If the browser does not open or you wish to use a different device to authorize this request, open the following URL:

https://device.sso.us-west-2.amazonaws.com/

Then enter the code:

TJGH-HBQJ
There are 12 AWS accounts available to you.
Using the account ID 872338704006
The only role available to you is: AWSAdministratorAccess
Using the role name "AWSAdministratorAccess"
CLI default client Region [None]: us-west-2
CLI default output format [None]: json
CLI profile name [AWSAdministratorAccess-872338704006]: se-ie-administrator

To use this profile, specify the profile name using --profile, as shown:

aws s3 ls --profile se-ie-administrator

Cloud Shell

Another option to interact with AWS services is to use what is know as CloudShell.
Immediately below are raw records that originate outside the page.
-- ==== Sys2Proof/Machine/Trips.lean ====
section
/-! DEFINITION. Trips: filter, blanking, latch and clear (R278 to R285, R512, R566), and pin faults (R252 to R258). -/

namespace Sys2Proof.Machine

/-- The active level of a trip. -/
def State.tripActive (s : State) (j : Nat) : Bool := s.bit F.TRIP_CTRL_active_level (tripIx j)

/-- The filtered input is active now (TRIP_STATUS.active). -/
def State.tripIsActive (s : State) (j : Nat) : Bool := (s.trip j).filt.out == s.tripActive j

/-- The end of the last blanking window that is open. -/
def TripSt.blankEnd (x : TripSt) : Option Time :=
  x.wins.foldl (fun a w => match a with | some b => some (later b w.fin) | none => some w.fin) none

/-- A blanking window is open at `t`, and counts (R280). -/
def State.blankOpen (s : State) (j : Nat) (t : Time) : Bool :=
  !s.bit F.TRIP_CTRL_unblankable (tripIx j) && (match (s.trip j).blankEnd with | some e => before t e | none => false)

/-- The latch of a trip changes at `t`. -/
def State.setLatch (s : State) (j : Nat) (t : Time) (on : Bool) : State :=
  let s := s.modTrip j (fun x => { x with latched := on, latches := (t, on) :: x.latches })
  s.retrip (j / 8) t

/-- A trip fires at F (R281, R285): it latches, every routed pair takes its trip state, and with rec_en a TRIP record says
so. `atEnd` = at the end of a window. -/
def State.tripFire (s : State) (j : Nat) (f : Time) (atEnd : Bool) : State :=
  let ix := tripIx j
  let active := match (s.trip j).hist with | e :: _ => e.1 | [] => 0
  let s := (s.modTrip j (fun x => { x with waits := none })).setLatch j f true
  let s := (s.setReg64 .TRIP_LAST_LO .TRIP_LAST_HI ix f).bump F.TRIP_FIRE_COUNT_count ix
  if s.bit F.TRIP_CTRL_rec_en ix then
    s.emitUnit (j / 8) (0x0800 + j) 0x31 f (s.fld F.TRIP_CTRL_eq ix)
      (leBytes j 2 ++ [BitVec.ofNat 8 (b2n atEnd), 0] ++ timeBytes active)
  else s

/-- The active input turns effective at `t`: the trip fires or waits for the windows (R280). -/
def State.tripTurns (s : State) (j : Nat) (t : Time) : State :=
  if (s.trip j).latched then s
  else if s.blankOpen j t then s.modTrip j (fun x => { x with waits := some t })
  else s.tripFire j t false

/-- The filtered input of a trip turns inactive: nothing is owed any more, and a wait for a window ends, counted (R280). -/
def State.tripOff (s : State) (j : Nat) : State :=
  let x := s.trip j
  let s := s.modTrip j (fun x => { x with waits := none, owed := none })
  if x.waits.isSome then s.bump F.TRIP_BLANKED_COUNT_count (tripIx j) else s

/-- A filtered transition enters the history and the log; an active one fires the trip or waits for the window, an inactive
one ends a wait (R278, R280, R102). `t` is the instant the filtered input changes. -/
def State.tripTransition (s : State) (j : Nat) (stamp : Time) (level : Bool) (t : Time) : State :=
  let s := s.modTrip j (fun x => { x with hist := (stamp, level) :: x.hist, owed := none })
  let s := s.log (j / 8) 0x05 0 j stamp [BitVec.ofNat 32 (b2n level)]
  if level = s.tripActive j then s.tripTurns j t else s.tripOff j

/-- The filter of a trip accepts the level that waits. -/
def State.tripAccept (s : State) (j : Nat) : State :=
  let x := s.trip j
  let s := s.setTrip j { x with filt := x.filt.accept }
  s.tripTransition j x.filt.since x.filt.raw (x.filt.since + nsT (s.tripDelay j))

/-- A level that counts as an active transition has stood for the filter delay (R566). -/
def State.tripOwed (s : State) (j : Nat) (t : Time) : State :=
  (s.modTrip j (fun x => { x with owed := none })).tripTurns j (t + nsT (s.tripDelay j))

/-- What the filter of a trip does up to `stamp`: an owed transition turns effective, a stable level is accepted. -/
def State.tripUpTo (s : State) (j : Nat) (stamp : Time) : State :=
  let d := nsT (s.tripDelay j)
  let x := s.trip j
  let accepts := x.filt.stable (ns (s.tripDelay j)) stamp
  match x.owed with
  | some t =>
    if accepts && before x.filt.since t then s.tripAccept j
    else
      let s := if upTo (t + d) stamp then s.tripOwed j t else s
      if accepts then s.tripAccept j else s
  | none => if accepts then s.tripAccept j else s

/-- TRIP_INPUT_EDGE: an edge at the trip's ball is stamped and enters its filter (R278, R245). -/
def tripInputEdge (s : State) (j : Nat) (stamp : Time) (level : Bool) : State :=
  let x := s.trip j
  if level = x.filt.raw then s
  else if !s.dieActs (j / 8) then s.setTrip j { x with filt := x.filt.edge stamp level }
  else
    let s := s.at stamp
    let s := s.tripUpTo j stamp
    s.modTrip j (fun x => { x with filt := x.filt.edge stamp level })

/-- TRIP_INPUT_EDGE. -/
def execTripInputEdge (j : Nat) (stamp : Time) (level : Bool) (s : State) : Host.Outcome State Fault Refusal :=
  .next (tripInputEdge s j stamp level)

/-- TRIP_FILTER_ACCEPT: the filtered input changes, its stamp plus the filter delay (R280), or a level that counts as an active
transition has stood for that delay (R566), whichever comes first. -/
def tripFilterAccept (s : State) (j : Nat) : State :=
  let x := s.trip j
  let d := nsT (s.tripDelay j)
  if !s.dieActs (j / 8) then s
  else match x.owed with
  | some t =>
    if x.filt.waits && before x.filt.since t then (s.at (x.filt.since + d)).tripAccept j
    else (s.at (t + d)).tripOwed j t
  | none => if x.filt.waits then (s.at (x.filt.since + d)).tripAccept j else s

/-- TRIP_FILTER_ACCEPT. -/
def execTripFilterAccept (j : Nat) (s : State) : Host.Outcome State Fault Refusal := .next (tripFilterAccept s j)

/-- BLANK_WINDOW_END: the window closes and the trip fires if its input is still active (R280). -/
def blankWindowEnd (s : State) (j : Nat) : State :=
  match (s.trip j).blankEnd with
  | none => s
  | some e =>
    if !s.dieActs (j / 8) then s
    else
      let s := (s.at e).modTrip j (fun x => { x with wins := [] })
      if (s.trip j).waits.isSome && !(s.trip j).latched then s.tripFire j e true else s

/-- BLANK_WINDOW_END. -/
def execBlankWindowEnd (j : Nat) (s : State) : Host.Outcome State Fault Refusal := .next (blankWindowEnd s j)

/-- A clear is judged against the filtered level `level` at `t` (R283): of a trip not latched it does nothing. -/
def State.tripClear (s : State) (j : Nat) (level : Bool) (t : Time) : State :=
  if !(s.trip j).latched then s
  else if level = s.tripActive j then
    (s.setBit F.TRIP_STATUS_clear_refused (tripIx j) true).bump F.TRIP_REFUSE_COUNT_count (tripIx j)
  else s.setLatch j t false

/-- TRIP_CLEAR_APPLY: a PWMC CLEAR is judged at its stamp against the filtered input as of that stamp (R283). -/
def tripClearApply (s : State) (j : Nat) : State :=
  match (s.trip j).fx with
  | [] => s
  | e :: rest =>
    if !s.dieActs (j / 8) then s
    else
      let s := (s.at e.stamp).modTrip j (fun x => { x with fx := rest })
      s.tripClear j ((s.trip j).levelAt e.stamp) e.stamp

/-- TRIP_CLEAR_APPLY. -/
def execTripClearApply (j : Nat) (s : State) : Host.Outcome State Fault Refusal := .next (tripClearApply s j)

/-- A write of TRIP_CMD by the host while no running task owns the trip (R283). -/
def tripCmdWrite (s : State) (_ : Port) (j : Nat) (v : Word) : State :=
  if bitOf v 0 then s.tripClear j (s.trip j).filt.out s.now else s

/-- The present level of a trip's filter counts as an active transition at `t`; it turns effective after the filter delay
(R566). -/
def TripSt.activeNow (x : TripSt) (t : Time) : TripSt := { x with hist := (t, x.filt.out) :: x.hist, owed := some t }

/-- A write of TRIP_CTRL: one that makes the present filtered level active counts as an active transition and is logged (R566); one
that makes it inactive ends a wait for a window; with unblankable = 1 an active input waits for none any more and the trip fires
at the write (R280; log entry 98). -/
def tripCtrlWrite (s : State) (_ : Port) (j : Nat) (v : Word) : State :=
  let was := s.tripIsActive j
  let s := s.plainWrite .TRIP_CTRL (tripIx j) v
  if !was && s.tripIsActive j then
    (s.modTrip j (fun x => x.activeNow s.now)).log (j / 8) 0x05 0 j s.now [BitVec.ofNat 32 (b2n (s.trip j).filt.out)]
  else if was && !s.tripIsActive j then s.tripOff j
  else if s.tripIsActive j && (s.trip j).waits.isSome && s.bit F.TRIP_CTRL_unblankable (tripIx j) then s.tripFire j s.now true
  else s

/-- A change of a trip's route (R279): pairs newly routed to a latched trip take their trip state. -/
def State.tripRouteChanged (s : State) (j : Nat) : State := s.retrip (j / 8) s.now

/-! ## Pin faults (R252 to R258) -/

/-- A pin becomes failed: released with cause 3, its pair held under R286 (R253). -/
def State.failPin (s : State) (p : Nat) : State :=
  let s := s.modPin p (fun x => { x with failed := true })
  match (s.pin p).owner with
  | .car _ _ _ => s.retrip (p / 64) s.now
  | _ => s

/-- The pin fault record (R258) and its count (R490). -/
def State.pinFault (s : State) (p cause : Nat) (expected g : Time) : State :=
  let s := s.failPin p
  let s := s.bump F.FLT_UNIT_COUNT_other pkg
  s.faultRec (p / 64) (0x0A08 + p / 64) 0x30 g
    (leBytes p 2 ++ [BitVec.ofNat 8 cause, 0] ++ timeBytes expected)

/-- ENGINE_DISAGREE: the comparator of the two stitch engines of a pin finds a difference (R251, R253). -/
def execEngineDisagree (p : Nat) (g : Time) (s : State) : Host.Outcome State Fault Refusal :=
  .next (if s.dieActs (p / 64) && !(s.pin p).failed then (s.at g).pinFault p 1 0 g else s)

/-- READBACK_MISMATCH: the pad readback finds an edge missing or outside its window, or a wrong level (R252, R253). -/
def execReadbackMismatch (p : Nat) (m : Mismatch) (g : Time) (s : State) : Host.Outcome State Fault Refusal :=
  .next (if s.dieActs (p / 64) && s.pinDriven p then
      match m with
      | .edge expected => (s.at g).pinFault p 2 expected g
      | .level => (s.at g).pinFault p 3 0 g
    else s)

/-- Does a trip whose latest check failed route to the pair of a pin (R512)? -/
def State.tripCheckHolds (s : State) (p : Nat) : Bool :=
  match (s.pin p).owner with
  | .car c n _ => (tripsOf (p / 64)).any (fun j =>
      s.routes j c n && (s.fld F.DIE_TRIPCHK_failed (dieIx (p / 64))).testBit (j % 8))
  | _ => false

/-- A write of PIN_CMD: a fault clear is accepted while the pin is failed and its owner is not running (R255, R512). -/
def pinCmdWrite (s : State) (_ : Port) (p : Nat) (v : Word) : State :=
  if !bitOf v 0 then s
  else if (s.pin p).failed && !s.ownerRuns (s.pin p).owner && !s.tripCheckHolds p then
    (s.modPin p (fun x => { x with failed := false, started := false })).retrip (p / 64) s.now
  else s.setBit F.PIN_STATUS_cmd_reject (pinIx p) true

/-- The pins of every pair that a trip routes to (R512). -/
def State.routedPins (s : State) (j : Nat) : List Nat :=
  (List.range 64).flatMap (fun b =>
    let c := 16 * (j / 8) + b / 4
    if s.routes j c (b % 4) && s.pairEn c (b % 4) then [s.pairPin c (b % 4) false, s.pairPin c (b % 4) true] else [])

/-- TRIP_CHECK: each 1 ms the filter and force path of a trip are checked against their shadows (R512). -/
def tripCheck (s : State) (j : Nat) (filterOk forceOk : Bool) (g : Time) : State :=
  if !s.dieActs (j / 8) then s
  else
    let ix := dieIx (j / 8)
    let s := s.at g
    let m := 2 ^ (j % 8)
    let failed := s.fld F.DIE_TRIPCHK_failed ix
    if filterOk && forceOk then
      let s := s.setFld F.DIE_TRIPCHK_failed ix (if failed.testBit (j % 8) then failed - m else failed)
      let done := s.fld F.DIE_TRIPCHK_checked ix
      s.setFld F.DIE_TRIPCHK_checked ix (if done.testBit (j % 8) then done else done + m)
    else if failed.testBit (j % 8) then s
    else
      let s := s.setFld F.DIE_TRIPCHK_failed ix (failed + m)
      let s := (s.routedPins j).foldl (fun s p => s.failPin p) s
      let s := s.bump F.FLT_UNIT_COUNT_other pkg
      s.faultRec (j / 8) (0x0A38 + j / 8) 0x3D g (leBytes j 2 ++ [if filterOk then 1 else 0])

/-- TRIP_CHECK. -/
def execTripCheck (j : Nat) (filterOk forceOk : Bool) (g : Time) (s : State) : Host.Outcome State Fault Refusal :=
  .next (tripCheck s j filterOk forceOk g)

end Sys2Proof.Machine
end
When you are logged into an account, you should see a terminal prompt icon at the top of the screen. If you click on that, it basically brings up an in-browser terminal window where you can issue commands just like you would at your terminal prompt, but the access is already set up based on your account permissions. Below is a screen capture of a new CloudShell as well as a screen capture of a simple command being issued in the shell.


Cloud Shell


Cloud Shell Command

Roles

This documentation is under construction.

Roles allow AWS entities to have permissions against other AWS services. For example, if you want a role for an EC2 instance to be able to read (only) IAM users, you would create a new role for an EC2 'service' and then attach a 'IAMReadOnlyAccess' policy to that role.